PROBLEM
If a line in the data below holds the word "PackSize", copy it.

GIVEN DATA
----

-- ==== Sys2Proof/Word.lean ====
section
/-!
DEFINITION. The widths of the MC88110 (00_scope.md R10): byte, half word, word, double word, the 80-bit
extended register, and the 5-bit register number.
-/

namespace Sys2Proof

/-- A byte, the unit an address names (R10). -/
abbrev Byte := BitVec 8

/-- A word: a general register, an address, an instruction (R10, R21, R360). -/
abbrev Word := BitVec 32

/-- A double word: a register pair (R10, R24). -/
abbrev DWord := BitVec 64

/-- An extended register (R27). -/
abbrev XWord := BitVec 80

/-- A register number, the 5-bit fields D, S1 and S2 (R361). -/
abbrev RegNum := BitVec 5

end Sys2Proof
end

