-- ==== Sys2Proof/WellFormed.lean ====
section
/-!
DEFINITION. Which terms of Instr are instructions of the MC88110: the operand codes the spec calls unused or
reserved are excluded (30_encoding.md R362, R369, R376, R410). A word that decodes to an ill-formed term raises the
exception of its opcode space when it executes (R364).
-/

namespace Sys2Proof

/-- A floating-point size code that the register file x (true: extended registers) admits (R375, R376). -/
def FpSize.legal (x : Bool) : FpSize → Bool
  | .single => true
  | .double => true
  | .ext => x
  | .unused => false

/-- The field sizes of padd, padds, psub and psubs (R376, R410). -/
def PackSize.addLegal : PackSize → Bool
  | .nibble => false
  | .byte => true
  | .half => true
  | .word => true

/-- The field sizes of punpk (R410). -/
def PackSize.unpackLegal : PackSize → Bool
  | .nibble => true
  | .byte => true
  | .half => true
  | .word => false

/-- The six rotate and size pairs of ppack (44_graphics.md R572). -/
def ppackLegal (r : BitVec 4) : PackSize → Bool
  | .nibble => false
  | .byte => r == 8#4
  | .half => r == 4#4 || r == 8#4
  | .word => r == 2#4 || r == 4#4 || r == 8#4

/-- The instruction is one the spec defines, every operand code included. -/
def Instr.wf : Instr → Bool
  | .ldXrfDImm .. => true
  | .ldXrfImm .. => true
  | .ldHuImm .. => true
  | .ldBuImm .. => true
  | .ldDImm .. => true
  | .ldImm .. => true
  | .ldHImm .. => true
  | .ldBImm .. => true
  | .stDImm .. => true
  | .stImm .. => true
  | .stHImm .. => true
  | .stBImm .. => true
  | .stXrfDImm .. => true
  | .stXrfImm .. => true
  | .stXrfXImm .. => true
  | .ldXrfXImm .. => true
  | .andImm .. => true
  | .andUImm .. => true
  | .maskImm .. => true
  | .maskUImm .. => true
  | .xorImm .. => true
  | .xorUImm .. => true
  | .orImm .. => true
  | .orUImm .. => true
  | .adduImm .. => true
  | .subuImm .. => true
  | .divuImm .. => true
  | .muluImm .. => true
  | .addImm .. => true
  | .subImm .. => true
  | .divsImm .. => true
  | .cmpImm .. => true
  | .ldcr .. => true
  | .stcr s1 _ s2 => s1 == s2
  | .xcr _ s1 _ s2 => s1 == s2
  | .fldcr .. => true
  | .fstcr s1 _ s2 => s1 == s2
  | .fxcr _ s1 _ s2 => s1 == s2
  | .br .. => true
  | .bsr .. => true
  | .bb0 .. => true
  | .bb1 .. => true
  | .bcnd .. => true
  | .clrImm .. => true
  | .setImm .. => true
  | .extImm .. => true
  | .extuImm .. => true
  | .makImm .. => true
  | .rotImm .. => true
  | .tb0 .. => true
  | .tb1 .. => true
  | .tcnd .. => true
  | .ldXrfD .. => true
  | .ldXrf .. => true
  | .ldXrfX .. => true
  | .stXrfD .. => true
  | .stXrf .. => true
  | .stXrfX .. => true
  | .xmemBu .. => true
  | .xmem .. => true
  | .ldHu .. => true
  | .ldBu .. => true
  | .ldD .. => true
  | .ld .. => true
  | .ldH .. => true
  | .ldB .. => true
  | .stD .. => true
  | .st .. => true
  | .stH .. => true
  | .stB .. => true
  | .ldaD .. => true
  | .lda .. => true
  | .ldaH .. => true
  | .ldaX .. => true
  | .andReg .. => true
  | .xorReg .. => true
  | .orReg .. => true
  | .adduReg .. => true
  | .subuReg .. => true
  | .addReg .. => true
  | .subReg .. => true
  | .divuReg .. => true
  | .divuD .. => true
  | .muluReg .. => true
  | .muluD .. => true
  | .muls .. => true
  | .divsReg .. => true
  | .cmpReg .. => true
  | .clrReg .. => true
  | .setReg .. => true
  | .extReg .. => true
  | .extuReg .. => true
  | .makReg .. => true
  | .rotReg .. => true
  | .jmp .. => true
  | .jsr .. => true
  | .ff1 .. => true
  | .ff0 .. => true
  | .tbndReg .. => true
  | .tbndImm .. => true
  | .rte => true
  | .illop1 => true
  | .illop2 => true
  | .illop3 => true
  | .fmul _ _ x t1 t2 td _ => t1.legal x && t2.legal x && td.legal x
  | .fadd _ _ x t1 t2 td _ => t1.legal x && t2.legal x && td.legal x
  | .fsub _ _ x t1 t2 td _ => t1.legal x && t2.legal x && td.legal x
  | .fdiv _ _ x t1 t2 td _ => t1.legal x && t2.legal x && td.legal x
  | .fcvt _ x t2 td _ => t2.legal x && td.legal x
  | .fsqrt _ x t2 td _ => t2.legal x && td.legal x
  | .flt _ x td _ => td.legal x
  | .fcmp _ _ x t1 t2 _ => t1.legal x && t2.legal x
  | .fcmpu _ _ x t1 t2 _ => t1.legal x && t2.legal x
  | .int _ x t2 _ => t2.legal x
  | .nint _ x t2 _ => t2.legal x
  | .trnc _ x t2 _ => t2.legal x
  | .movToGrf .. => true
  | .movToXrf .. => true
  | .movXrf .. => true
  | .pmul .. => true
  | .padd _ _ t _ => t.addLegal
  | .paddsU _ _ t _ => t.addLegal
  | .paddsUs _ _ t _ => t.addLegal
  | .paddsS _ _ t _ => t.addLegal
  | .psub _ _ t _ => t.addLegal
  | .psubsU _ _ t _ => t.addLegal
  | .psubsUs _ _ t _ => t.addLegal
  | .psubsS _ _ t _ => t.addLegal
  | .pcmp .. => true
  | .ppack _ _ r t _ => ppackLegal r t
  | .punpk _ _ t => t.unpackLegal
  | .protImm .. => true
  | .protReg .. => true

/-- Well-formedness as a proposition. -/
abbrev Instr.WellFormed (i : Instr) : Prop := i.wf = true

end Sys2Proof
end

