-- ==== Sys2Proof/Machine/Step.lean ====
section
/-!
DEFINITION. The step function, and the placing of an instruction where the next step fetches it.
-/

namespace Sys2Proof.Machine

/-- One step of the machine. -/
def step (s : State) : Host.Outcome State Fault Refusal := runStep s

/-- The state with the instruction word w, of nbits bits, where the next step fetches; every instruction is one word
(30_encoding.md R360). -/
def State.withFetchWord (s : State) (nbits w : Nat) : State := placeWord (BitVec.ofNat 32 (w % 2 ^ nbits)) s

end Sys2Proof.Machine
end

----

EXERCISE RESULT
def PackSize.addLegal : PackSize → Bool
def PackSize.unpackLegal : PackSize → Bool
def ppackLegal (r : BitVec 4) : PackSize → Bool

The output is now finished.